Allied (Directed by Robert Zemeckis) ***





In 1942, Pitt's Canadian intelligence officer Max Vatan (Brad Pitt) parachutes into North Africa – the best scene in the film with James Bond style, minus the music. He makes his way to Casablanca. His mission is to assassinate the German ambassador with the help of Marianne Beausejour (Cotillard), a French Resistance fighter who will be posing as his wife and who has gotten herself into the good graces of the local Nazi chiefs. Over the next few days, they prepare themselves for the mission while trying to establish themselves as a loving married couple so as not to arouse any suspicion. There is attraction between them despite their professional attitudes of faking things. Still, their masked fiction fades; the two can’t resist one another which culminates inside a car during a desert dust storm (effective indeed). They complete their mission in an equally spectacular manner. During their escape, Max asks Marianne to return to London with him so that they can get married.

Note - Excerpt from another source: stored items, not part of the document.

/-- A port with a slot sent: the slot, its packet, and the packet leaves the queue with its last one. -/
def sendSlot (t : Port) : Option (Port × FrameSlot × Packet) :=
  match slotFrom t with
  | none => none
  | some i =>
    match t.outq[i]? with
    | none => none
    | some k =>
      let ch := portChannel k
      let sent := t.slotsSent.getD ch 0
      let t1 := { t with credits := setAt t.credits ch (t.credits.getD ch 0 - 1) }
      if portSlots k ≤ sent + 1 then some ({ t1 with outq := dropAt t.outq i, slotsSent := setAt t.slotsSent ch 0 }, slotAt k sent, k)
      else some ({ t1 with slotsSent := setAt t.slotsSent ch (sent + 1) }, slotAt k sent, k)

/-- Up to `n` slots of a frame: the port, the slots, and the packet of each. -/
def sendSlots : Nat → Port → Port × List FrameSlot × List Packet
  | 0, t => (t, [], [])
  | n + 1, t =>
    match sendSlot t with
    | none => (t, [], [])
    | some (t1, x, k) =>
      let (t2, xs, ks) := sendSlots n t1
      (t2, x :: xs, k :: ks)

/-- A port after it has sent a new frame. The first FSEQ is the model's choice (log entry 1). -/
def newFrame (t : Port) : Port :=
  let (t1, slots, pkts) := sendSlots 4 t
  let f : PortFrame := { slots := slots, fseq := t.txSeq + 1, ackseq := t.rxSeq, ackValid := true, nak := !t.rxGood, credit := t.freed }
  { t1 with txSeq := t.txSeq + 1, replay := t.replay ++ [{ frame := f, pkts := pkts }], freed := [0, 0, 0, 0] }

/-- PORT_FRAME_SEND: a port sends the next frame of a replay, or a new one while its replay buffer of
512 frames has room. -/
def execPortFrameSend (p : Nat) (s : State) : Out :=
  onUnit (decide (p < portCount)) <|
    if !portUp s p then s
    else s.updPort p fun t =>
      if 0 < t.replaying then { t with replaying := t.replaying - 1 }
      else if 512 ≤ t.replay.length then t
      else newFrame t

/-- Frames that an ACKSEQ does not acknowledge. -/
def unacked (l : List SentFrame) (ack : Word) : List SentFrame := l.filter fun f => decide ((f.frame.fseq - ack - 1).toNat < 2 ^ 31)

/-! ## Loss (11 R275) -/

/-- A request packet in a held frame is answered toward its SRC with a NAK of UNREACHABLE; a TOKEN or
QCMD completes with UNREACHABLE; a response is dropped. A local source that is not a core keeps its
packet to send it again. -/
def answerHeld (s : State) (p : Nat) (k : Packet) : State :=
  let u := portUnit p
  let s0 := raiseFab s 6 { unit := u }
  if k.ty = 0 || k.ty = 1 then
    sendBack (keepRetry s0 k) u (mkPkt 10 k.src (homeId s u) (6 + 256 * (pidxOf k).toNat) k.xq false [])
  else if k.ty = 4 || k.ty = 5 then answer s0 u (homeId s u) k 6
  else s

/-- The packets of a port with slots in its held frames, and those that are partly sent. -/
def heldPackets (t : Port) : List Packet :=
  (t.replay.flatMap (·.pkts) ++ (t.outq.zipIdx.filter fun x => slotsOut t x.2 x.1).map (·.1)).eraseDups

/-- The held frames of a port that does not resume are answered, and its sequence starts anew. -/
def failHeld (s : State) (p : Nat) : State :=
  let t := s.port p
  let s1 := s.setPort p { t with
    txSeq := 0, rxSeq := 0, rxGood := true, replay := [], replays := 0, replaying := 0, credits := [512, 512, 512, 512]
    freed := [0, 0, 0, 0], inbox := [], lossAt := none, slotsSent := [0, 0, 0, 0]
    outq := (t.outq.zipIdx.filter fun x => !slotsOut t x.2 x.1).map (·.1) }
  (heldPackets t).foldl (fun s k => answerHeld s p k) s1

/-- A loss begins: the port counts as down at once, and goes to `st`. -/
def beginLoss (s : State) (p st : Nat) : State :=
  let s1 := (setPortState s p st).updPort p fun t => { t with lossAt := some s.tide.toNat, replaying := 0 }
  raiseLnk (moveFrom s1 p fun _ => true) p lnkDown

She eagerly agrees.
A year later with Max and Marianne are happily married and living in London with their newborn baby Anna. (That labor scene outside at night during an air raid was well done).


Bliss ends when evidence suggests that the real Marianne Beausejour was killed a couple of years earlier and that his wife is actually a German spy. Max cannot believe this but the evidence, while not quite conclusive, is fairly damning. To settle the question once and for all, he is ordered to leave some fake information lying around where she can find it—if it turns up in the next intercepted German communique, she is guilty. If she does turn out to be a spy, Max is required to kill her. 


If he refuses or tries to tip her off, it will lead to his execution as well. To make matters even more discomfiting, not only is Max not allowed to investigate on his own during the three days it will take to get the potentially damning evidence, he has to go on with Marianne. The ending is epic, but the film falls flat. Marion Cotard was great; Brad Pitt was shockingly boring.